La notizia è rimbalzata sui giornali e i social media, con tanto di sarcasmo: cucina batte fabbrica due a uno. Tradotto, significa che gli iscritti agli istituti tecnici sono la metà degli aspiranti cuochi. O, se non proprio cuochi, questi ragazzi aspirano a una qualche occupazione in enogastronomia o in ospitalità alberghiera. Secondo Coldiretti le iscrizioni alle scuole alberghiere, infatti, sono di 46.000 iscritti contro i 21.521 giovani che hanno scelto un istituto tecnico con indirizzo industriale. Ma ci sono anche 13.378 ragazzi che hanno scelto Agraria come facoltà, quasi a dar manforte a quell’esercito di 56.663 imprese agricole guidate oggi da under 35. Che sta succedendo? E’ cambiato il sogno, proprio sull’onda delle trasmissioni televisive che enfatizzano un lavoro… o un divertissement: cucinare. Guardi Masterchef oppure Tonino Cannavacciuolo e tutto sembra così ovvio, facile. Ma che dire dei 48.000 esercizi pubblici che chiuderanno a breve, secondo quanto ha detto di recente il premier Letta. Sembra un paradosso eppure l’enogastronomia – per usare un parola del gergo in voga – è a palla. Se girate per Milano, anche solo in una via, vi girerà la testa per quanti locali aperti. Ma l’altra sera, durante una passeggiata ad Acqui Terme, lo spettacolo era il medesimo. Eppure eravamo in una cittadina di provincia. Un locale dietro l’altro, dal wine bar alla vineria al ristorante: tutti pieni. Ora, se al sindaco che 12 anni fa ipotizzò una valorizzazione di questa cittadina anche negli angoli più degradati bisognerebbe dedicare almeno una via, (si chiama Bernardino Bosio, e molti ad Acqui, purtroppo, lo hanno dimenticato, anche se il valore degli immobili è cresciuto), rimane una domanda che figura quasi un tormentone da almeno tre anni: ma i ristoranti in Italia sono pieni?
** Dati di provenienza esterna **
-- ==== Sys2Proof/Machine/State.lean ====
section
/-! DEFINITION. The state of one block (10_state.md R21), its input ports (R30), the responses it has given (R189), the
state after reset (R35), and the reasons a step can stop. -/

namespace Sys2Proof.Machine

/-- What the outside drives on the input ports at one rising edge of `clk` (10_state.md R30). -/
structure EdgeInput where
  /-- Synchronous reset, active high. -/
  rst : Bool
  /-- Command bit 9. -/
  take : Bool
  /-- Command bit 8. -/
  inValid : Bool
  /-- Command bits 7:0. -/
  inData : Byte
  deriving DecidableEq, Repr

/-- A response of a step (00_scope.md R9, 70_reset_and_hazards.md R189): `return_take(o)` or `return_feed(f)`. -/
inductive Response where
  | take (o : Option Ident)
  | feed (f : Bool)
  deriving DecidableEq, Repr

/-- The state. The first five fields are the block's whole mutable state (R20, R21). -/
structure State where
  /-- `pos`, the sequencer (R22). -/
  pos : Pos
  /-- `id_acc`, the identifier accumulator (R24). -/
  idAcc : Ident
  /-- `ck_rx`, the checksum accumulator (R25). -/
  ckRx : Checksum
  /-- `flag`, the validity flag (R26). -/
  flag : Bool
  /-- `frame_ok`, the result of the last step's FEED (R27). -/
  frameOk : Bool
  /-- The inputs of the coming edges, the next first (R30, R31; the model's own field, DESIGN CHOICE, log 1). -/
  pending : List EdgeInput
  /-- The responses given so far, the oldest first (R189; the model's own field, DESIGN CHOICE, log 3). -/
  responses : List Response
  deriving DecidableEq, Repr

/-- Faults: none. "The block raises no exception, trap or error indication of any kind, and no command can fault"
(60_exceptions.md R150), so the type has no constructor. -/
inductive Fault where
  deriving DecidableEq, Repr

/-- Refusals. -/
inductive Refusal where
  /-- Raised by an arm of `exec` whose instruction has no meaning yet; no arm is such. Safe. -/
  | notModelled (mnemonic : String)
  /-- Raised by the meaning of an arm row of FEED in a state whose `{pos, InByte}` selects another row (30_encoding.md R77);
  such a step does not exist. No `step` raises it: a step runs a command. DESIGN CHOICE, log 4. Safe. -/
  | armNotSelected
  deriving DecidableEq, Repr

/-- The state right after reset (10_state.md R35), nothing driven and nothing answered yet (logs 1, 3). -/
def State.reset : State where
  pos := 0#4
  idAcc := 0#40
  ckRx := 0x00#8
  flag := false
  frameOk := false
  pending := []
  responses := []

end Sys2Proof.Machine
end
L’affermazione la fece Berlusconi, e chi non se la ricorda. Lo disse, allora, perché in troppi si divertivamo a fare paragoni i Grecia-Italia. E fu preso in giro, come ogni cosa che esce dal sacco della politica che, essendo stata impresentabile (vogliamo il beneficio del passato davanti ai cambiamenti di questi giorni, lucignolo fumigante di una timida speranza?) non è più credibile. Ma la verità è che la movida funziona, certe formule enogastronomiche fanno il pieno e il sogno dei ragazzi di oggi è quello di avere un locale tutto per loro. Allora il problema dove sta?
Semplicemente nel fatto che non ce la faranno, se dopo il sogno non ci sarà il risveglio, che fuor di metafora significa lavoro, passione, ma soprattutto maestri. Il maestro è diverso, molto diverso dall’insegnante. Il maestro è l’incarnazione del mestiere, è rispetto del cliente, è capacità di valutare il gusto. Il maestro è un rapporto, esclusivo in certi casi, perché ricercato (ma pochi lo cercano davvero, un maestro). Prendo in prestito una recente frase di papa Francesco: “Il popolo che non ascolta i nonni è un popolo che muore. 
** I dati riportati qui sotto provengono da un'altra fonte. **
-- ==== Sys2Proof/Certificates/Slice0/Obligations.lean ====
section
/-! DEFINITION. The statements for the provers. Each cites the rule of spec/ it formalises; where a clause is the spec's own
inference or the model's choice, the docstring says so. -/

open Sys2Proof Sys2Proof.Machine

/-! ## Encoding -/

/-- 30_encoding.md R74: `T` and `V` select the command, D is its operand, and every one of the 1024 words decodes to one
of the four. -/
def Obligations.CommandWordDecode : Prop :=
  (∀ d : Byte, decodeCommand (0b00#2 ++ d) = .nop d) ∧ (∀ d : Byte, decodeCommand (0b01#2 ++ d) = .feed d) ∧
  (∀ d : Byte, decodeCommand (0b10#2 ++ d) = .take d) ∧ (∀ d : Byte, decodeCommand (0b11#2 ++ d) = .takeFeed d) ∧
  ∀ n < 1024, ∃ i, decode .cmd10 n = .ok i ∧ isCommand i = true

/-- Words written out from R73, R74 and R77, one of each family, and two numbers that are no word. -/
def Obligations.WordsWrittenOutDecode : Prop :=
  decode .cmd10 0b0010101011 = .ok (.nop 0xAB#8) ∧ decode .cmd10 0b0101000110 = .ok (.feed 0x46#8) ∧
  decode .cmd10 0b1011111111 = .ok (.take 0xFF#8) ∧ decode .cmd10 0b1101011010 = .ok (.takeFeed 0x5A#8) ∧
  decode .arm12 0b000000000010 = .ok .feedIdleStart ∧ decode .arm12 0b000000000011 = .ok (.feedIdleSkip 0x03#8) ∧
  decode .arm12 0b101001100001 = .ok (.feedNib10 0x61#8) ∧ decode .arm12 0b110100000011 = .ok (.feedEnd 0x03#8) ∧
  decode .arm12 0b111100110000 = .ok (.feedRecover .p15 0x30#8) ∧
  decode .cmd10 0x400 = .error .commandWiderThan10Bits ∧ decode .arm12 0x1000 = .error .armWordWiderThan12Bits

/-- No bit of an encoding is dropped: every well-formed instruction, with every operand, is what its word decodes to
(R73, R74, R77). -/
def Obligations.DecodeOfEncodeIsIdentity : Prop :=
  ∀ i : Instr, i.wf = true → decodeWord (encode i) = i

/-- The other direction: every word of either format decodes to a well-formed instruction whose word it is. That NOP and
TAKE words come back with the bits D they had is the model's choice (DESIGN CHOICE, log 18: the two constructors carry D):
by R76 the 256 NOP words mean the same, and so do the 256 TAKE words (statement DataBitsIgnoredWithoutValid). -/
def Obligations.EncodeOfDecodeIsIdentity : Prop :=
  ∀ w : InstrWord, encode (decodeWord w) = w ∧ (decodeWord w).wf = true

/-- 30_encoding.md R77: the first matching row of the table, in its order, gives the arm, for every position and byte; and a
FEED's effect is that arm's. -/
def Obligations.ArmIsFirstMatchingRow : Prop :=
  (∀ (p : Pos) (b : Byte), firstMatchingArm p b = some (selectArm p b)) ∧
  ∀ (s : State) (b : Byte) (a : Arm), firstMatchingArm s.pos b = some a → exec (.feed b) s = exec (a.instr s.pos b) s

/-- 30_encoding.md R76: in NOP and TAKE (`in_valid` = 0) the eight data bits have no effect on the step, and every value of
them is legal (the step answers); and no command word is reserved or illegal. -/
def Obligations.DataBitsIgnoredWithoutValid : Prop :=
  (∀ n < 1024, ∃ i, decode .cmd10 n = .ok i) ∧
  ∀ (e : EdgeInput) (d : Byte) (s : State), e.inValid = false →
    clockEdge { e with inData := d } s = clockEdge e s ∧ ∃ t, clockEdge e s = .next t

/-- The words of the assembler's one-command lines (R86) and the expansions of the pseudo-instructions (R87), the spelling
of a line left out (log 22): FRAME and FRAMELC feed the fourteen bytes of R70 in order, the characters of R72 in upper and
in lower case; `ck=` replaces the two checksum characters and `end=` the byte at offset 13; FEEDS is one FEED for each
character, in order; WAIT n is n NOPs. The last clause is R72's character table, with the codes of R10 (log 8). -/
def Obligations.AssemblerLinesExpand : Prop :=
  AsmLine.nop.words = [.cmd 0x000#10] ∧ AsmLine.take.words = [.cmd 0x200#10] ∧
  (∀ b : Byte, (AsmLine.feed b).words = [.cmd (0x100#10 ||| b.setWidth 10)] ∧
    (AsmLine.takeFeed b).words = [.cmd (0x300#10 ||| b.setWidth 10)]) ∧
  (∀ (upper : Bool) (v : Ident),
    (if upper then AsmLine.frame v else AsmLine.frameLc v).expand =
      [.feed 0x02#8,
       .feed (hexChar upper (v.extractLsb' 36 4)), .feed (hexChar upper (v.extractLsb' 32 4)),
       .feed (hexChar upper (v.extractLsb' 28 4)), .feed (hexChar upper (v.extractLsb' 24 4)),
       .feed (hexChar upper (v.extractLsb' 20 4)), .feed (hexChar upper (v.extractLsb' 16 4)),
       .feed (hexChar upper (v.extractLsb' 12 4)), .feed (hexChar upper (v.extractLsb' 8 4)),
       .feed (hexChar upper (v.extractLsb' 4 4)), .feed (hexChar upper (v.extractLsb' 0 4)),
       .feed (hexChar upper ((xor5 v).extractLsb' 4 4)), .feed (hexChar upper ((xor5 v).extractLsb' 0 4)),
       .feed 0x03#8]) ∧
  (∀ (v : Ident) (c : Checksum),
    (AsmLine.frameCk v c).expand =
      (AsmLine.frame v).expand.take 11 ++
        [.feed (hexChar true (c.extractLsb' 4 4)), .feed (hexChar true (c.extractLsb' 0 4))] ++
        (AsmLine.frame v).expand.drop 13) ∧
  (∀ (v : Ident) (e : Byte), (AsmLine.frameEnd v e).expand = (AsmLine.frame v).expand.take 13 ++ [.feed e]) ∧
  (∀ text : List Byte, (AsmLine.feeds text).expand = text.map .feed) ∧
  (∀ n, (AsmLine.wait n).expand = List.replicate n (.nop 0x00#8)) ∧
  (∀ upper : Bool, (List.range 16).map (fun n => hexChar upper (BitVec.ofNat 4 n)) =
    [0x30#8, 0x31#8, 0x32#8, 0x33#8, 0x34#8, 0x35#8, 0x36#8, 0x37#8, 0x38#8, 0x39#8] ++
      if upper then [0x41#8, 0x42#8, 0x43#8, 0x44#8, 0x45#8, 0x46#8]
      else [0x61#8, 0x62#8, 0x63#8, 0x64#8, 0x65#8, 0x66#8])
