/-- The instruction of the selected arm means the FEED step by that row. -/
theorem exec_armInstr : exec (armInstr p b) s = feedByRow p (selectArm p b) b s := by
  obtain rfl | rfl | rfl | rfl | rfl | rfl | rfl | rfl | rfl | rfl | rfl | rfl | rfl | rfl | rfl | rfl := pos_cases p
  · by_cases hb : b = Config.startMarker
    · rw [hb]
      rfl
    · rw [armInstr, selectArm_skip b hb]
      rfl
  all_goals rfl

/-- A FEED and the instruction of the arm it selects are one step. -/
theorem exec_armInstr_selected : exec (armInstr s.pos b) s = exec (.feed b) s := by
  rw [exec_armInstr, feedByRow_selected rfl rfl, exec_feed]

/-! ## The place of a nibble (R83) -/

theorem contribution_getLsbD (n k : Nat) :
    (contribution n b).getLsbD k = (decide (k < 40 ∧ nibShift n ≤ k) && (hexNib b).getLsbD (k - nibShift n)) := by
  rw [contribution, BitVec.getLsbD_shiftLeft, BitVec.getLsbD_setWidth]
  grind

end EncodingFamily

/-! ## The statements -/

/-- Settles O5: the first row alone looks at the byte, the others split the positions, as `selectArm` does. -/
theorem armIsFirstMatchingRow : Obligations.ArmIsFirstMatchingRow := by
  refine ⟨firstMatchingArm_eq_selectArm, fun s b a ha => ?_⟩
  rw [firstMatchingArm_eq_selectArm] at ha
  rw [← Option.some.inj ha]
  exact (exec_armInstr_selected b s).symm

/-- Settles O9: inside its field the nibble's own bit, above the field no bit of the nibble, below it none shifted in. -/
theorem nibblePlacement : Obligations.NibblePlacement := by
  intro p b k hp1 hp10
  rw [contribution_getLsbD, nibShift]
  split
  · next hfield =>
    have hin : k < 40 ∧ (10 - p) * 4 ≤ k := by omega
    simp [hin]
  · next hfield =>
    obtain hbelow | habove : k < (10 - p) * 4 ∨ 4 ≤ k - (10 - p) * 4 := by omega
    · simp [hbelow]
    · simp [BitVec.getLsbD_of_ge _ _ habove]

/-- Settles O1: each selector with D is the command word of its two bits, and a number below 1024 is a command word. -/
theorem commandWordDecode : Obligations.CommandWordDecode := by
  have hdecode (t v : Bool) (d : Byte) := commandWord_eq_append t v d ▸ decodeCommand_fields t v d
  exact ⟨hdecode false false, hdecode false true, hdecode true false, hdecode true true,
    fun n hn => ⟨_, decode_cmd10_of_lt hn, isCommand_decodeCommand _⟩⟩

/-- Settles O6: a reset edge reads no data bits, and NOP and TAKE ignore the ones they carry. -/
theorem dataBitsIgnoredWithoutValid : Obligations.DataBitsIgnoredWithoutValid := by
  refine ⟨fun n hn => ⟨_, decode_cmd10_of_lt hn⟩, fun e d s hvalid => ⟨?_, clockEdge_completes e⟩⟩
  exact clockEdge_invalid_data d s hvalid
Che significa: un popolo senza maestri, senza storia, senza trasmissione di saperi (che non avviene dalle “trasmissioni” della televisione) è destinato a morire. E allora penso anche ai tanti giovani che si sono avvicinati in questi ultimi anni anche a me: un consiglio, un confronto, lo scambio di due chiacchiere sul sogno. E poi? Poi non ci si vede più, nella stragrande maggioranza dei casi, come se il salto di 25 anni tra generazioni fosse un muro. E i maestri così scompaiono, dietro quel muro, mentre il giovane, con testardaggine, insegue il sogno, senza mai svegliarsi veramente e fare i conti con le cose reali, con la scienza, dove anche il marketing è scienza, come lo è un business plan, il calcolo del costo ora di lavoro, l’attenzione quotidiana alla cronaca del mondo. Forse è proprio li che nasce la passione fuori dal sogno: guardando con un maestro il mondo, vivendo una complicità tutta italiana, che non è esattamente guardare Masterchef o altre trasmissioni che alimentazione la follia di un’illusione. Qui la lotta è tra uscire dall’illusione (dal sogno) e riprovare ad avere un rapporto umano (al netto di sms e post). Con un maestro possibilmente.